***** INPUT FOR THIS TASK
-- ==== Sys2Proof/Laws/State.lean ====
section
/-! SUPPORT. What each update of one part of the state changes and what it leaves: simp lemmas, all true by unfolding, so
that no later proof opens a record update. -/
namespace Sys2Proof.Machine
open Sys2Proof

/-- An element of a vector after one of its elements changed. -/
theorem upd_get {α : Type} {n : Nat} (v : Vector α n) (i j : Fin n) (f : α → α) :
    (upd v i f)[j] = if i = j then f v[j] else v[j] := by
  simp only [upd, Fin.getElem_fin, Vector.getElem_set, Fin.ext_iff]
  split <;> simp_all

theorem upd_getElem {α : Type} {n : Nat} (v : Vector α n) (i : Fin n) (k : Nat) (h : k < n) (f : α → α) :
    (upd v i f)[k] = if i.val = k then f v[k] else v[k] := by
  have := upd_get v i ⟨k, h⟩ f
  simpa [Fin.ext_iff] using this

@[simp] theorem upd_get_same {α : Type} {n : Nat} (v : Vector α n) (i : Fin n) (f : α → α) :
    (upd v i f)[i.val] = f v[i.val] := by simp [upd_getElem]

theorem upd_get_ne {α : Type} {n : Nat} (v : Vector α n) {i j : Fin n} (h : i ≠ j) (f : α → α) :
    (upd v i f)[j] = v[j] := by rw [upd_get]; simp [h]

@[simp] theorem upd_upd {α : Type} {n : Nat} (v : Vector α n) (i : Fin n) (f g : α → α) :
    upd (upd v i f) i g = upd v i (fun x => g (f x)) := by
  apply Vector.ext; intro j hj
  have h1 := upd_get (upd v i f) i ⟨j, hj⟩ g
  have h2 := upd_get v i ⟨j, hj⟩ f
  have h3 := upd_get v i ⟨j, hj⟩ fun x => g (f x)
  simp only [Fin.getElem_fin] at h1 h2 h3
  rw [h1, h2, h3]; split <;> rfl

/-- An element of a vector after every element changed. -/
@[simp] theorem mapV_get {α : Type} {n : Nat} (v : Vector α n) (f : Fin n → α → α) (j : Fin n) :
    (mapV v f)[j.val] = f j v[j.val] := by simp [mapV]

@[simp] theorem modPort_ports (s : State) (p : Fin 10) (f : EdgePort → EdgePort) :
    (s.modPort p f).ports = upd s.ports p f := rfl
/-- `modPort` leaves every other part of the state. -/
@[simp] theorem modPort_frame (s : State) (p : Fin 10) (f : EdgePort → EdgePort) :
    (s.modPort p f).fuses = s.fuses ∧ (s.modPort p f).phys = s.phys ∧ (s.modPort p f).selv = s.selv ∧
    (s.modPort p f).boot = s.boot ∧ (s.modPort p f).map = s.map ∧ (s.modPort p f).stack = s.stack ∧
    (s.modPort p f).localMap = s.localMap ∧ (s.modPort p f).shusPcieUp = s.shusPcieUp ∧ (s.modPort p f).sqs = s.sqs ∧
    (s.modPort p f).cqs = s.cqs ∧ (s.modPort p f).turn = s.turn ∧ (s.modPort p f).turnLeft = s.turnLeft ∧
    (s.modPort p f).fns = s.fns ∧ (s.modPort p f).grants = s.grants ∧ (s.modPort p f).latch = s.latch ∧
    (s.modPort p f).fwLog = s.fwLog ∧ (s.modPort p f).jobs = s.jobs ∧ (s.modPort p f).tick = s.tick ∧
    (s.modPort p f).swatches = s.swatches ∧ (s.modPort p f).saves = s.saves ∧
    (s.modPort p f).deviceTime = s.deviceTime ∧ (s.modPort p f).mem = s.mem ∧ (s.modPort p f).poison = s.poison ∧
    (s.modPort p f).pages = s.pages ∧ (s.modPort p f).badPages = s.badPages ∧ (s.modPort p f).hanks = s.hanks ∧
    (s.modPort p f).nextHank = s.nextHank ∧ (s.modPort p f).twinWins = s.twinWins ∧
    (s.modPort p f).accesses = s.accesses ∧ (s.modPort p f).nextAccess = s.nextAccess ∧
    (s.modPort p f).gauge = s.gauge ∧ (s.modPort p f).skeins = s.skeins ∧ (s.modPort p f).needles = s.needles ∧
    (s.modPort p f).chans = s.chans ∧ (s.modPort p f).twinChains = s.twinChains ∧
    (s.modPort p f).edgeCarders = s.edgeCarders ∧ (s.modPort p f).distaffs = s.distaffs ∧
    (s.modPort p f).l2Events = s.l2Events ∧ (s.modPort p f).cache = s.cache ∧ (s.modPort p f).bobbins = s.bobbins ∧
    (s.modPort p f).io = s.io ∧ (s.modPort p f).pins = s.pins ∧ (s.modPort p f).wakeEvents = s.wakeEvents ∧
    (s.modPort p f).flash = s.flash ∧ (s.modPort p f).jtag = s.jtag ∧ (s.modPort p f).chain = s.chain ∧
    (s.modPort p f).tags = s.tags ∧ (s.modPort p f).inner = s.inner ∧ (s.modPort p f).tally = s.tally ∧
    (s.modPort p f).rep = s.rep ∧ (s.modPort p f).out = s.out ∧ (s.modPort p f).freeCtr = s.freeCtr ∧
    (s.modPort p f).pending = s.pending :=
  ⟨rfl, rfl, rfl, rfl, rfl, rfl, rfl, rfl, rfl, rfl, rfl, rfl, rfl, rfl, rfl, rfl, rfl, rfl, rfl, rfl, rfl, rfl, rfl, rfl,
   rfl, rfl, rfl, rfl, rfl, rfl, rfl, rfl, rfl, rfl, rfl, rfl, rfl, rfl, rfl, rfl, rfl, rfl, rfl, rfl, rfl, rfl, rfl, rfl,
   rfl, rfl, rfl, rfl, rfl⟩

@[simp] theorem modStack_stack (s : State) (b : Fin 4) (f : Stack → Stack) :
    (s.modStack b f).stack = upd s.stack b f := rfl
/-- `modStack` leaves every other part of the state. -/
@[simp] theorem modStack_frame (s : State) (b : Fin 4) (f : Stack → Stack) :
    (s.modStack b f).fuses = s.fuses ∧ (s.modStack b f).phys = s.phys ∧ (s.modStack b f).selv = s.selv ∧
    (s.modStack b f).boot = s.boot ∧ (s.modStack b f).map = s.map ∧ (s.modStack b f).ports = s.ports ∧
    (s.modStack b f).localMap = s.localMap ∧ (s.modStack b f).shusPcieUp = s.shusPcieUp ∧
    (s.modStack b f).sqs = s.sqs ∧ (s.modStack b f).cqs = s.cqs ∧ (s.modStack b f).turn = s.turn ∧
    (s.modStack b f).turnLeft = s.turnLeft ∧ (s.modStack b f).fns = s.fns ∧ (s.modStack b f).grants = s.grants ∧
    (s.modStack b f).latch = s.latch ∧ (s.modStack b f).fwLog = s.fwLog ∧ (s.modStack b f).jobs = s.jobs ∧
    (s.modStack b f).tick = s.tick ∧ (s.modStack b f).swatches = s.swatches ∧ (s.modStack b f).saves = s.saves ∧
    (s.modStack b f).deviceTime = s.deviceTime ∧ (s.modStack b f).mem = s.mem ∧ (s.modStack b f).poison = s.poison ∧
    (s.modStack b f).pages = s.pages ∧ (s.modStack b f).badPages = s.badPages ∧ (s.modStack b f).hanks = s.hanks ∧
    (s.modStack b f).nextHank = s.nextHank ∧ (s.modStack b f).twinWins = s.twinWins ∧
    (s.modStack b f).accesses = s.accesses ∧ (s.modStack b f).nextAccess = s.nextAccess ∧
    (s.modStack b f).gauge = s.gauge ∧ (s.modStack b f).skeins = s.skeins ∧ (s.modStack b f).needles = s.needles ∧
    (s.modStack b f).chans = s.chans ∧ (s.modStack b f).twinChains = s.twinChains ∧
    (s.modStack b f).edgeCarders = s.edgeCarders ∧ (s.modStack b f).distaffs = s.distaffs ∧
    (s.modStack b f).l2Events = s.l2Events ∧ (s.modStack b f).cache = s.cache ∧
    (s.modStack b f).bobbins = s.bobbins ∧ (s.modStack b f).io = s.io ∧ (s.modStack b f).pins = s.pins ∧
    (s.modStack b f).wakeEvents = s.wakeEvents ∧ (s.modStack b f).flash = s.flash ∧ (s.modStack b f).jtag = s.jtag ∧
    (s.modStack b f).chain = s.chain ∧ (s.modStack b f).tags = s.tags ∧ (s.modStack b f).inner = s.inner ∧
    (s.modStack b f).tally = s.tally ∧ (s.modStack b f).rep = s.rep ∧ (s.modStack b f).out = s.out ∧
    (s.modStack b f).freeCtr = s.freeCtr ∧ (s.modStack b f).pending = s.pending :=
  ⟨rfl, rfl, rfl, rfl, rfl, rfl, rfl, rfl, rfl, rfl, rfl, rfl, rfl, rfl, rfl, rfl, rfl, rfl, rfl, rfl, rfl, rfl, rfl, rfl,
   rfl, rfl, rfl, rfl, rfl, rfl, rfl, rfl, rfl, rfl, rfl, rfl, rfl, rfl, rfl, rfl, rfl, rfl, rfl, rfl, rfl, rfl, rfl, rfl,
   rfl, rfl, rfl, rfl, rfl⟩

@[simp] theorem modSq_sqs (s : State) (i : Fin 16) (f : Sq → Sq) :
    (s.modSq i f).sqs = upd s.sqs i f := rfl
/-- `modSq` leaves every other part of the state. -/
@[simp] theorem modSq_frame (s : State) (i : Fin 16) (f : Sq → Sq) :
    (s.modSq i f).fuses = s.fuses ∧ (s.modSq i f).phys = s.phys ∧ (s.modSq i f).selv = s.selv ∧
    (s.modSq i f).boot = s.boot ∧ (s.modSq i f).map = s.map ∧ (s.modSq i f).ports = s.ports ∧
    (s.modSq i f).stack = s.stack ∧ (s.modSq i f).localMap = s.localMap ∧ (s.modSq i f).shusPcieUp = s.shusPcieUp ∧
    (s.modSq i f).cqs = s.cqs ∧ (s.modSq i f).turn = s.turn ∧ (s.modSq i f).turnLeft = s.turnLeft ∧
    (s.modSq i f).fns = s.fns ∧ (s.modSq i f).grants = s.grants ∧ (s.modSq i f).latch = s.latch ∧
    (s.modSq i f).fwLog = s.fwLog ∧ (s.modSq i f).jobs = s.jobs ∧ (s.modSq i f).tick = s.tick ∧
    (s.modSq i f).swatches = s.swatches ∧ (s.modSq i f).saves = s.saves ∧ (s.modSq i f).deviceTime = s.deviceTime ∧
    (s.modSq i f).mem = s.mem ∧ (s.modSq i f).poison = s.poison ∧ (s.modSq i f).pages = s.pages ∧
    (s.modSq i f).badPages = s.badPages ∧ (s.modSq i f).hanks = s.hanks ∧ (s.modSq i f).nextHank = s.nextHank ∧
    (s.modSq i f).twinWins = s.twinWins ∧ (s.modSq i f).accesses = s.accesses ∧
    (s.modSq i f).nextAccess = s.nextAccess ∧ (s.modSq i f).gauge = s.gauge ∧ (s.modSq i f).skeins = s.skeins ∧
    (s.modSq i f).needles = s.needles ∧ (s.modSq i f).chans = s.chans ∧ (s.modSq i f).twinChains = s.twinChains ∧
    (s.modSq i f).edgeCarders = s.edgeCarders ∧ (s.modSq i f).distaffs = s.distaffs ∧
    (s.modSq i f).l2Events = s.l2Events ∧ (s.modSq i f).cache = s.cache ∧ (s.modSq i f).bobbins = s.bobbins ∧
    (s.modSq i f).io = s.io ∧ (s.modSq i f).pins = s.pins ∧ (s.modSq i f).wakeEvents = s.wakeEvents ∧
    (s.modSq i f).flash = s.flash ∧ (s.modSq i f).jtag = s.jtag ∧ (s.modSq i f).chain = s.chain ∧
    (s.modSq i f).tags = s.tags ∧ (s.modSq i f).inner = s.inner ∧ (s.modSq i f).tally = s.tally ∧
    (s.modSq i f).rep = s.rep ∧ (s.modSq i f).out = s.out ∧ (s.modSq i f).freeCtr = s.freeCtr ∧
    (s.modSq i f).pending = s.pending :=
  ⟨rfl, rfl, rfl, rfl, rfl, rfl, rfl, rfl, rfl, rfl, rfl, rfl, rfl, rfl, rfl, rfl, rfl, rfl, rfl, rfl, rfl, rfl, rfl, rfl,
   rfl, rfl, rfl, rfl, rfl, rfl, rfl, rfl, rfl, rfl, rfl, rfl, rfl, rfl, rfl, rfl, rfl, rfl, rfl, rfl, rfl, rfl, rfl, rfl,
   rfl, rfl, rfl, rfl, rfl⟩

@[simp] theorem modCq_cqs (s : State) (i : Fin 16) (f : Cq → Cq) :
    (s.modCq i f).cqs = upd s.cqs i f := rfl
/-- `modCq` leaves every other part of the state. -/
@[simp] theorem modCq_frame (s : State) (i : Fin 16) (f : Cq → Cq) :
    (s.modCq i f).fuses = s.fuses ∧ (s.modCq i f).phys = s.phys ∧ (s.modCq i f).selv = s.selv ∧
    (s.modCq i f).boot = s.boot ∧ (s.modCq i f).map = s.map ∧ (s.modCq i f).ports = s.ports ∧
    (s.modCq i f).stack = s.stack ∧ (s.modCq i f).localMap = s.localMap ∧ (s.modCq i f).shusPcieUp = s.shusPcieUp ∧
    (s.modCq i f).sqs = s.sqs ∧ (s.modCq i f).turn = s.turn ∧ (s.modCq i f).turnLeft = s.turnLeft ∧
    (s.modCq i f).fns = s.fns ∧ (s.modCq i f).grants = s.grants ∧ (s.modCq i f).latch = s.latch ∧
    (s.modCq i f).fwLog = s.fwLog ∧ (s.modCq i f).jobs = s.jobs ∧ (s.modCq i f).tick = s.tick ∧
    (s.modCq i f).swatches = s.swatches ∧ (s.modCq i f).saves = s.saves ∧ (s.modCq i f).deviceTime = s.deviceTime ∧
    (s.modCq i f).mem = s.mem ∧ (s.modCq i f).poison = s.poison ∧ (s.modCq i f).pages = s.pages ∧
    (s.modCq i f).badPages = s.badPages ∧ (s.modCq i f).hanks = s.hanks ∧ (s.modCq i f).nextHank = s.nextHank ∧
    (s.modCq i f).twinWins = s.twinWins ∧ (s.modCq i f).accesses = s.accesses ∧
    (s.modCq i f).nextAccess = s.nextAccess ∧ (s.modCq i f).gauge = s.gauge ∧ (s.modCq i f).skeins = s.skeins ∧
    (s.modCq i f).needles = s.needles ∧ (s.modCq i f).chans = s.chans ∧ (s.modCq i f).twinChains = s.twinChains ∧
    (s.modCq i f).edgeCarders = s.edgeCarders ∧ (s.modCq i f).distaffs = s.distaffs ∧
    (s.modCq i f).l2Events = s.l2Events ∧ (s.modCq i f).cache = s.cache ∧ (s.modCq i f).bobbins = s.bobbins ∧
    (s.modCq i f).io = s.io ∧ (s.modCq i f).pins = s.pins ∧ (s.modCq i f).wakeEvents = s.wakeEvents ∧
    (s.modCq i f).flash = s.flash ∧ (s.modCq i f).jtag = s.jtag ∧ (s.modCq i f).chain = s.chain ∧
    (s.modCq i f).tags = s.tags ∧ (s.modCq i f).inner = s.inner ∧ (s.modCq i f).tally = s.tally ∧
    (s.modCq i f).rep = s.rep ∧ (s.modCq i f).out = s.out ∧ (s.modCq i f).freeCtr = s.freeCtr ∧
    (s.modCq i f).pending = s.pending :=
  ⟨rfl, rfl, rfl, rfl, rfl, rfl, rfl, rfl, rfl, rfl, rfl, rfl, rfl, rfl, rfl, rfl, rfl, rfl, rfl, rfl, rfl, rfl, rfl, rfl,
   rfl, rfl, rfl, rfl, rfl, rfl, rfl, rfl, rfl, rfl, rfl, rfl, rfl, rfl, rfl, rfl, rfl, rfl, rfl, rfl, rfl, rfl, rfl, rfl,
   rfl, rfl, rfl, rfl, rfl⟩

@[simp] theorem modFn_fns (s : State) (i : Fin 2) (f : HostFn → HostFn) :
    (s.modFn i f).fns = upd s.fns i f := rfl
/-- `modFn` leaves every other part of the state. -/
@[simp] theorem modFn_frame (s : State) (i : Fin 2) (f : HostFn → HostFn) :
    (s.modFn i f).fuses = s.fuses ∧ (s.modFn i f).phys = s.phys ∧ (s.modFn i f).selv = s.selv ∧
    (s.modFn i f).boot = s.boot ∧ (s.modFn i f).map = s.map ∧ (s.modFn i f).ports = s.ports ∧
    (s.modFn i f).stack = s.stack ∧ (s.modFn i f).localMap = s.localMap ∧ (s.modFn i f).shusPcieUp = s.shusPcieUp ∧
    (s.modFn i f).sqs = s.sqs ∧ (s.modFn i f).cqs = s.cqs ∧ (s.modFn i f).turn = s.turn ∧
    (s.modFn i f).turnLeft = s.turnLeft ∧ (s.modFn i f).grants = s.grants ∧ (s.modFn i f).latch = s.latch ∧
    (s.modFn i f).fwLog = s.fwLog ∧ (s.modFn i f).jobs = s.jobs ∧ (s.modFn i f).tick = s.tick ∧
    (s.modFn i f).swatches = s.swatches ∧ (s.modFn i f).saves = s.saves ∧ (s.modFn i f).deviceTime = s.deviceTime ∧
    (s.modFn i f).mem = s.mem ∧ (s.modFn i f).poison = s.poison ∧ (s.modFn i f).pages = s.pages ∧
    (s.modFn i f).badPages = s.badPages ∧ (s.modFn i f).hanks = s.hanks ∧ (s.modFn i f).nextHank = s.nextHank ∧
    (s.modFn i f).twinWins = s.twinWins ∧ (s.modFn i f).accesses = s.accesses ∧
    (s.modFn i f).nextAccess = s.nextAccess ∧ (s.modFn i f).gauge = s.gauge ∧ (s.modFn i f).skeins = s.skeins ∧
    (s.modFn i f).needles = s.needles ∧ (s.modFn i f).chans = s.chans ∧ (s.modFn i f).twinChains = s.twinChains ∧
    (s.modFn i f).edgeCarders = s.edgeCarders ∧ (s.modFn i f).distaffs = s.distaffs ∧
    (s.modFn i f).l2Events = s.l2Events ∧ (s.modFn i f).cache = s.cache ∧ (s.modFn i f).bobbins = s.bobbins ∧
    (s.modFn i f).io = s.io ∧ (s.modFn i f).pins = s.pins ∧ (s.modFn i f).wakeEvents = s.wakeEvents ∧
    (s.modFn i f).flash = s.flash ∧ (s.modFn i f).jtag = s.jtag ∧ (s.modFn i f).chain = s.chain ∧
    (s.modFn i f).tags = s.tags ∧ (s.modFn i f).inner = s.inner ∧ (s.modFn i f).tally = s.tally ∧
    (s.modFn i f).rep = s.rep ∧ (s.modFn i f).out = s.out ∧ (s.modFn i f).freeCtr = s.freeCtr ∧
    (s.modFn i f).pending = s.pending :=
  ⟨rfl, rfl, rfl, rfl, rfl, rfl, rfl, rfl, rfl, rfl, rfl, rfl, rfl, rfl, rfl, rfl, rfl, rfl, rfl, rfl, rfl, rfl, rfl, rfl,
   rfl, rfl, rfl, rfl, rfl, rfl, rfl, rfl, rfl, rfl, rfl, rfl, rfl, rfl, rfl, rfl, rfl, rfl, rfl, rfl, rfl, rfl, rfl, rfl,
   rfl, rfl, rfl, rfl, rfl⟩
**********
◆ EXERCISE DETAILS ◆
Above are some records; copy exactly the lines from the one with "(s.modCq i f).cqs = upd s.cqs i f := rfl" through the one with "(s.modCq i f).tags", both included, and no others.

◆ RESULT BELOW ◆
    (s.modCq i f).cqs = upd s.cqs i f := rfl
/-- `modCq` leaves every other part of the state. -/
@[simp] theorem modCq_frame (s : State) (i : Fin 16) (f : Cq → Cq) :
    (s.modCq i f).fuses = s.fuses ∧ (s.modCq i f).phys = s.phys ∧ (s.modCq i f).selv = s.selv ∧
    (s.modCq i f).boot = s.boot ∧ (s.modCq i f).map = s.map ∧ (s.modCq i f).ports = s.ports ∧
    (s.modCq i f).stack = s.stack ∧ (s.modCq i f).localMap = s.localMap ∧ (s.modCq i f).shusPcieUp = s.shusPcieUp ∧
    (s.modCq i f).sqs = s.sqs ∧ (s.modCq i f).turn = s.turn ∧ (s.modCq i f).turnLeft = s.turnLeft ∧
    (s.modCq i f).fns = s.fns ∧ (s.modCq i f).grants = s.grants ∧ (s.modCq i f).latch = s.latch ∧
    (s.modCq i f).fwLog = s.fwLog ∧ (s.modCq i f).jobs = s.jobs ∧ (s.modCq i f).tick = s.tick ∧
    (s.modCq i f).swatches = s.swatches ∧ (s.modCq i f).saves = s.saves ∧ (s.modCq i f).deviceTime = s.deviceTime ∧
    (s.modCq i f).mem = s.mem ∧ (s.modCq i f).poison = s.poison ∧ (s.modCq i f).pages = s.pages ∧
    (s.modCq i f).badPages = s.badPages ∧ (s.modCq i f).hanks = s.hanks ∧ (s.modCq i f).nextHank = s.nextHank ∧
    (s.modCq i f).twinWins = s.twinWins ∧ (s.modCq i f).accesses = s.accesses ∧
    (s.modCq i f).nextAccess = s.nextAccess ∧ (s.modCq i f).gauge = s.gauge ∧ (s.modCq i f).skeins = s.skeins ∧
    (s.modCq i f).needles = s.needles ∧ (s.modCq i f).chans = s.chans ∧ (s.modCq i f).twinChains = s.twinChains ∧
    (s.modCq i f).edgeCarders = s.edgeCarders ∧ (s.modCq i f).distaffs = s.distaffs ∧
    (s.modCq i f).l2Events = s.l2Events ∧ (s.modCq i f).cache = s.cache ∧ (s.modCq i f).bobbins = s.bobbins ∧
    (s.modCq i f).io = s.io ∧ (s.modCq i f).pins = s.pins ∧ (s.modCq i f).wakeEvents = s.wakeEvents ∧
    (s.modCq i f).flash = s.flash ∧ (s.modCq i f).jtag = s.jtag ∧ (s.modCq i f).chain = s.chain ∧
    (s.modCq i f).tags = s.tags ∧ (s.modCq i f).inner = s.inner ∧ (s.modCq i f).tally = s.tally ∧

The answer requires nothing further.